There _is_ a learning curve, made steep by the esoteric MVC approach and
initial lack of documentation. However, there is now a wealth of material
available for learning and reference. Magento is opinionated as a framework
and in its domain modeling. You mention your homegrown application; how easy
is it for developers to spin up on your application, and how well would it
satisfy & improve things as a drop-in app replacement for the hundreds of
thousands of Magento instances out there?

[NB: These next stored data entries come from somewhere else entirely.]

/-- R34: the derived level of a compartment for a booking. -/
def Obligations.DerivationFindsTheLevel : Prop :=
  ∀ (s : State) (c : Comp) (cls : ClassNo) (food : Bool),
    (c.last = none → s.derive c cls food = .level 6) ∧
    (∀ l, c.last = some l → s.matrixLevel l.cls cls = 7 → s.derive c cls food = .forbidden) ∧
    (∀ l after level, c.last = some l → s.matrixLevel l.cls cls ≠ 7 →
      ((l.code = 0 ∧ after = 0) ∨ (l.code ≠ 0 ∧ ∃ e, s.product? l.code = some e ∧ after = e.minLevelAfter)) →
      level = (if s.matrixLevel l.cls cls < after then after else s.matrixLevel l.cls cls) →
      s.derive c cls food =
        .level (if level = 0 ∧ food = true ∧ ∃ pl, c.st.plan = some pl ∧ pl.foodBay = false then 1 else level))

/-- R48, R49: where an entry joins the queue. With no NORMAL entry before an URGENT one, the tail of URGENT is before the
first NORMAL entry and the head of NORMAL after the last URGENT one; the tail of NORMAL is the end and the head of URGENT
position 1. -/
def Obligations.EntriesJoinTheirGroup : Prop :=
  ∀ (s : State) (e : Entry), s.urgentFirst →
    s.atTail .urgent e = s.queue.filter s.isUrgent ++ e :: s.queue.filter (fun x => !s.isUrgent x) ∧
    s.atTail .normal e = s.queue ++ [e] ∧ s.atHead .urgent e = e :: s.queue ∧
    s.atHead .normal e = s.queue.filter s.isUrgent ++ e :: s.queue.filter (fun x => !s.isUrgent x)

/-- R39, R44, R35, R36, R38: BOOK of an ARRIVED compartment and of a BLOCKED(FORBIDDEN) one, by its derivation. -/
def Obligations.BookFirstPlan : Prop :=
  ∀ (s : State) (p : Port) (tag index : Nat) (f : Found) (target : Nat) (pr : Priority) (cls : ClassNo)
    (payload : List Byte) (b : Booking), s.admits p .book → s.names tag index f →
    (f.comp.st = .arrived ∨ ∃ old, f.comp.st = .blockedForbidden old) → target ≤ 9999 →
    ((target = 0 ∧ cls = 0) ∨ (target ≠ 0 ∧ ∃ e, s.product? target = some e ∧ e.cls = cls)) →
    payload = addressBytes tag index ++ argBytes [(2, target), (1, priorityCode pr)] → b = ⟨target, cls, pr⟩ →
    (s.derive f.comp cls (s.foodTarget target) = .forbidden →
      exec (.book p payload) s = .next ((s.setComp f.slot { f.comp with st := .blockedForbidden b }).reply p 0x21
        ⟨.ok, 0, [9, 7, 0]⟩)) ∧
    (s.derive f.comp cls (s.foodTarget target) = .level 0 →
      exec (.book p payload) s = .next ((s.setComp f.slot { f.comp with
        st := .washed b ⟨0, [], 1, 0, 0, 0, 0, true, ⟨false, false, s.foodTarget target⟩⟩
        performed := 0 }).reply p 0x21 ⟨.ok, 0, [4, 0, 1]⟩)) ∧
    (∀ n, s.derive f.comp cls (s.foodTarget target) = .level n → 1 ≤ n → s.program n = [] →
      exec (.book p payload) s = .next (s.reply p 0x21 ⟨.noProgram, n, []⟩)) ∧
    (∀ n, s.derive f.comp cls (s.foodTarget target) = .level n → 1 ≤ n → s.program n ≠ [] →
      exec (.book p payload) s = .next ((s.enqueueTail f.slot f.comp b
        ⟨n, s.program n, 1, 0, 0, 0, 0, true, needsOf (s.program n) (s.foodTarget target)⟩).reply p 0x21
          ⟨.ok, 0, 2 :: beBytes 1 n ++ [1]⟩))

/-- R40, R48, R50: BOOK of a QUEUED compartment: out of the queue when FORBIDDEN or level 0; else its plan kept when the
level is the plan's and the food need is met, or made new; its entry keeps its place unless the priority changes. -/
def Obligations.BookQueuedCompartment : Prop :=
  ∀ (s : State) (p : Port) (tag index : Nat) (f : Found) (target : Nat) (pr : Priority) (cls : ClassNo)
    (payload : List Byte) (old b : Booking) (pl : Plan), s.admits p .book → s.names tag index f →
    f.comp.st = .queued old pl → target ≤ 9999 →
    ((target = 0 ∧ cls = 0) ∨ (target ≠ 0 ∧ ∃ e, s.product? target = some e ∧ e.cls = cls)) →
    payload = addressBytes tag index ++ argBytes [(2, target), (1, priorityCode pr)] → b = ⟨target, cls, pr⟩ →
    (s.derive f.comp cls (s.foodTarget target) = .forbidden →
      exec (.book p payload) s = .next (({ s with queue := s.queue.filter (· ≠ f.comp.entry) } : State).setComp f.slot
        { f.comp with st := .blockedForbidden b } |>.reply p 0x21 ⟨.ok, 0, [9, 7, 0]⟩)) ∧
    (s.derive f.comp cls (s.foodTarget target) = .level 0 →
      exec (.book p payload) s = .next (({ s with queue := s.queue.filter (· ≠ f.comp.entry) } : State).setComp f.slot
        { f.comp with
          st := .washed b ⟨0, [], 1, 0, 0, 0, 0, pl.foodBay, ⟨false, false, s.foodTarget target⟩⟩
          performed := 0 } |>.reply p 0x21 ⟨.ok, 0, [4, 0, 1]⟩)) ∧
    (∀ n npl outcome, s.derive f.comp cls (s.foodTarget target) = .level n → 1 ≤ n →
      ((n = pl.level ∧ (s.foodTarget target = true → pl.foodBay = true) ∧ outcome = 2 ∧
          npl = { pl with needs := needsOf pl.steps (s.foodTarget target) }) ∨
        (¬ (n = pl.level ∧ (s.foodTarget target = true → pl.foodBay = true)) ∧ s.program n ≠ [] ∧ outcome = 1 ∧
          npl = ⟨n, s.program n, 1, 0, 0, 0, 0, true, needsOf (s.program n) (s.foodTarget target)⟩)) →
      (pr = old.priority →
        exec (.book p payload) s = .next ((s.setComp f.slot { f.comp with st := .queued b npl }).reply p 0x21
          ⟨.ok, 0, 2 :: beBytes 1 n ++ beBytes 1 outcome⟩)) ∧
      (pr ≠ old.priority →
        exec (.book p payload) s = .next
          ((({ s with queue := s.queue.filter (· ≠ f.comp.entry) } : State).enqueueTail f.slot f.comp b npl).reply p
            0x21 ⟨.ok, 0, 2 :: beBytes 1 n ++ beBytes 1 outcome⟩))) ∧
    (∀ n, s.derive f.comp cls (s.foodTarget target) = .level n → 1 ≤ n →
      ¬ (n = pl.level ∧ (s.foodTarget target = true → pl.foodBay = true)) → s.program n = [] →
      exec (.book p payload) s = .next (s.reply p 0x21 ⟨.noProgram, n, []⟩))

/-- R41, R42, R43: BOOK of a WASHED compartment and of a RELEASED one. A release that covers the booking is kept with its
target changed and its countdown running on; otherwise the compartment is treated as WASHED and the release is gone. -/
def Obligations.BookWashedOrReleased : Prop :=
  ∀ (s : State) (p : Port) (tag index : Nat) (f : Found) (target : Nat) (pr : Priority) (cls : ClassNo)
    (payload : List Byte) (old b : Booking) (pl : Plan) (food : Bool), s.admits p .book → s.names tag index f →
    target ≤ 9999 →
    ((target = 0 ∧ cls = 0) ∨ (target ≠ 0 ∧ ∃ e, s.product? target = some e ∧ e.cls = cls)) →
    payload = addressBytes tag index ++ argBytes [(2, target), (1, priorityCode pr)] → b = ⟨target, cls, pr⟩ →
    food = s.foodTarget target →
    (∀ r n, f.comp.st = .released old pl r → s.derive f.comp cls food = .level n → n ≤ r.performed →
      r.conductivity ≤ (s.classLimit cls).conductivity → (food = true → r.foodBay = true) →
      exec (.book p payload) s = .next ((s.setComp f.slot { f.comp with
        st := .released b { pl with needs := needsOf pl.steps food } { r with target := target } }).reply p 0x21
          ⟨.ok, 0, 6 :: beBytes 1 n ++ [2]⟩)) ∧
    ((f.comp.st = .washed old pl ∨
        ∃ r, f.comp.st = .released old pl r ∧ ∀ n, s.derive f.comp cls food = .level n →
          r.performed < n ∨ (s.classLimit cls).conductivity < r.conductivity ∨ (food = true ∧ r.foodBay = false)) →
      (s.derive f.comp cls food = .forbidden →
        exec (.book p payload) s = .next ((s.setComp f.slot { f.comp with st := .blockedForbidden b }).reply p 0x21
          ⟨.ok, 0, [9, 7, 0]⟩)) ∧
      (∀ n, s.derive f.comp cls food = .level n → n ≤ f.comp.performed → (food = true → pl.foodBay = true) →
        exec (.book p payload) s = .next ((s.setComp f.slot { f.comp with
          st := .washed b { pl with needs := needsOf pl.steps food } }).reply p 0x21
            ⟨.ok, 0, 4 :: beBytes 1 n ++ [2]⟩)) ∧
      (∀ n, s.derive f.comp cls food = .level n →
        (f.comp.performed < n ∨ (food = true ∧ pl.foodBay = false)) →
        (s.program n = [] → exec (.book p payload) s = .next (s.reply p 0x21 ⟨.noProgram, n, []⟩)) ∧
        (s.program n ≠ [] →
          exec (.book p payload) s = .next ((s.enqueueTail f.slot f.comp b
            ⟨n, s.program n, 1, 0, 0, 0, 0, true, needsOf (s.program n) food⟩).reply p 0x21
              ⟨.ok, 0, 2 :: beBytes 1 n ++ [1]⟩))))

/-- R44, R38: BOOK of a BLOCKED(FAULTS) compartment, which stays so; and the refusals of a LOADED compartment and of a
target code without an entry. -/
def Obligations.BookBlockedAndRefused : Prop :=
  ∀ (s : State) (p : Port) (tag index : Nat) (f : Found) (target : Nat) (pr : Priority) (payload : List Byte),
    s.admits p .book → s.names tag index f → target ≤ 9999 →
    payload = addressBytes tag index ++ argBytes [(2, target), (1, priorityCode pr)] →
    (∀ q, f.comp.st = .loaded q → exec (.book p payload) s = .next (s.reply p 0x21 ⟨.state, 8, []⟩)) ∧
    (f.comp.st.holder = none → (∀ q, f.comp.st ≠ .loaded q) → target ≠ 0 → s.product? target = none →
      exec (.book p payload) s = .next (s.reply p 0x21 ⟨.unknownProduct, 0, []⟩)) ∧
    (∀ (cls : ClassNo) (old : Booking) (opl : Option Plan) (food : Bool), f.comp.st = .blockedFaults old opl →
      ((target = 0 ∧ cls = 0) ∨ (target ≠ 0 ∧ ∃ e, s.product? target = some e ∧ e.cls = cls)) →
      food = s.foodTarget target →
      (s.derive f.comp cls food = .forbidden →
        exec (.book p payload) s = .next ((s.setComp f.slot { f.comp with
          st := .blockedFaults ⟨target, cls, pr⟩ none }).reply p 0x21 ⟨.ok, 0, [9, 7, 0]⟩)) ∧
      (s.derive f.comp cls food = .level 0 →
        exec (.book p payload) s = .next ((s.setComp f.slot { f.comp with
          st := .blockedFaults ⟨target, cls, pr⟩ (some ⟨0, [], 1, 0, 0, 0, 0, opl.all (·.foodBay),
            ⟨false, false, food⟩⟩) }).reply p 0x21 ⟨.ok, 0, [9, 0, 1]⟩)) ∧
      (∀ n, s.derive f.comp cls food = .level n → 1 ≤ n →
        (s.program n = [] → exec (.book p payload) s = .next (s.reply p 0x21 ⟨.noProgram, n, []⟩)) ∧
        (s.program n ≠ [] →
          exec (.book p payload) s = .next ((s.setComp f.slot { f.comp with
            st := .blockedFaults ⟨target, cls, pr⟩
              (some ⟨n, s.program n, 1, 0, 0, 0, 0, true, needsOf (s.program n) food⟩) }).reply p 0x21
                ⟨.ok, 0, 9 :: beBytes 1 n ++ [1]⟩))))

 _"...it's not for the end user, as the front-end experience is so-so at best,
and again, hard to customise without screwing up upgradability..."_

Frontend experience - I'd say mostly okay, but I'll not fight you on "so-so at
best". However for customizations, upgradability and obedience to DRY are the
underpinning of the theming architecture. Again, lack of documentation was an
issue at first (I remember duplicating the default themes for customization
purposes when I first started out), but there is ample documentation now. I am
most disappointed with the power given to templates, and I think this is the
only legitimate gripe.

 _" The other side of this is that a magento install will run a magento site -
not ten, not two on different databases, and no mix-and-match of either,
meaning that you end up with a whole bunch of code-bases, many of which
differ, even if you're a shop exclusively running magento for your N
clients."_

If this is an issue, you're doing it wrong. I would like to know more about
how Magento cannot be a library for you to manage in VCS for your clients.
There are SaaS offerings based on Magento, but at the point of building a SaaS
you are beyond the edge of the intent/target of the problems which Magento is
built to solve.

 _"...it's definitely not for the merchant, as it's featureless, barren..."_

/me looks at all the routes in the admin and at the Connect marketplace...

 _" [it's] slow, and ultimately expensive to run"_

Would like to know your numbers for this. Scalability _is_ a concern, as
Magento vertical and horizontal scaling are both costly.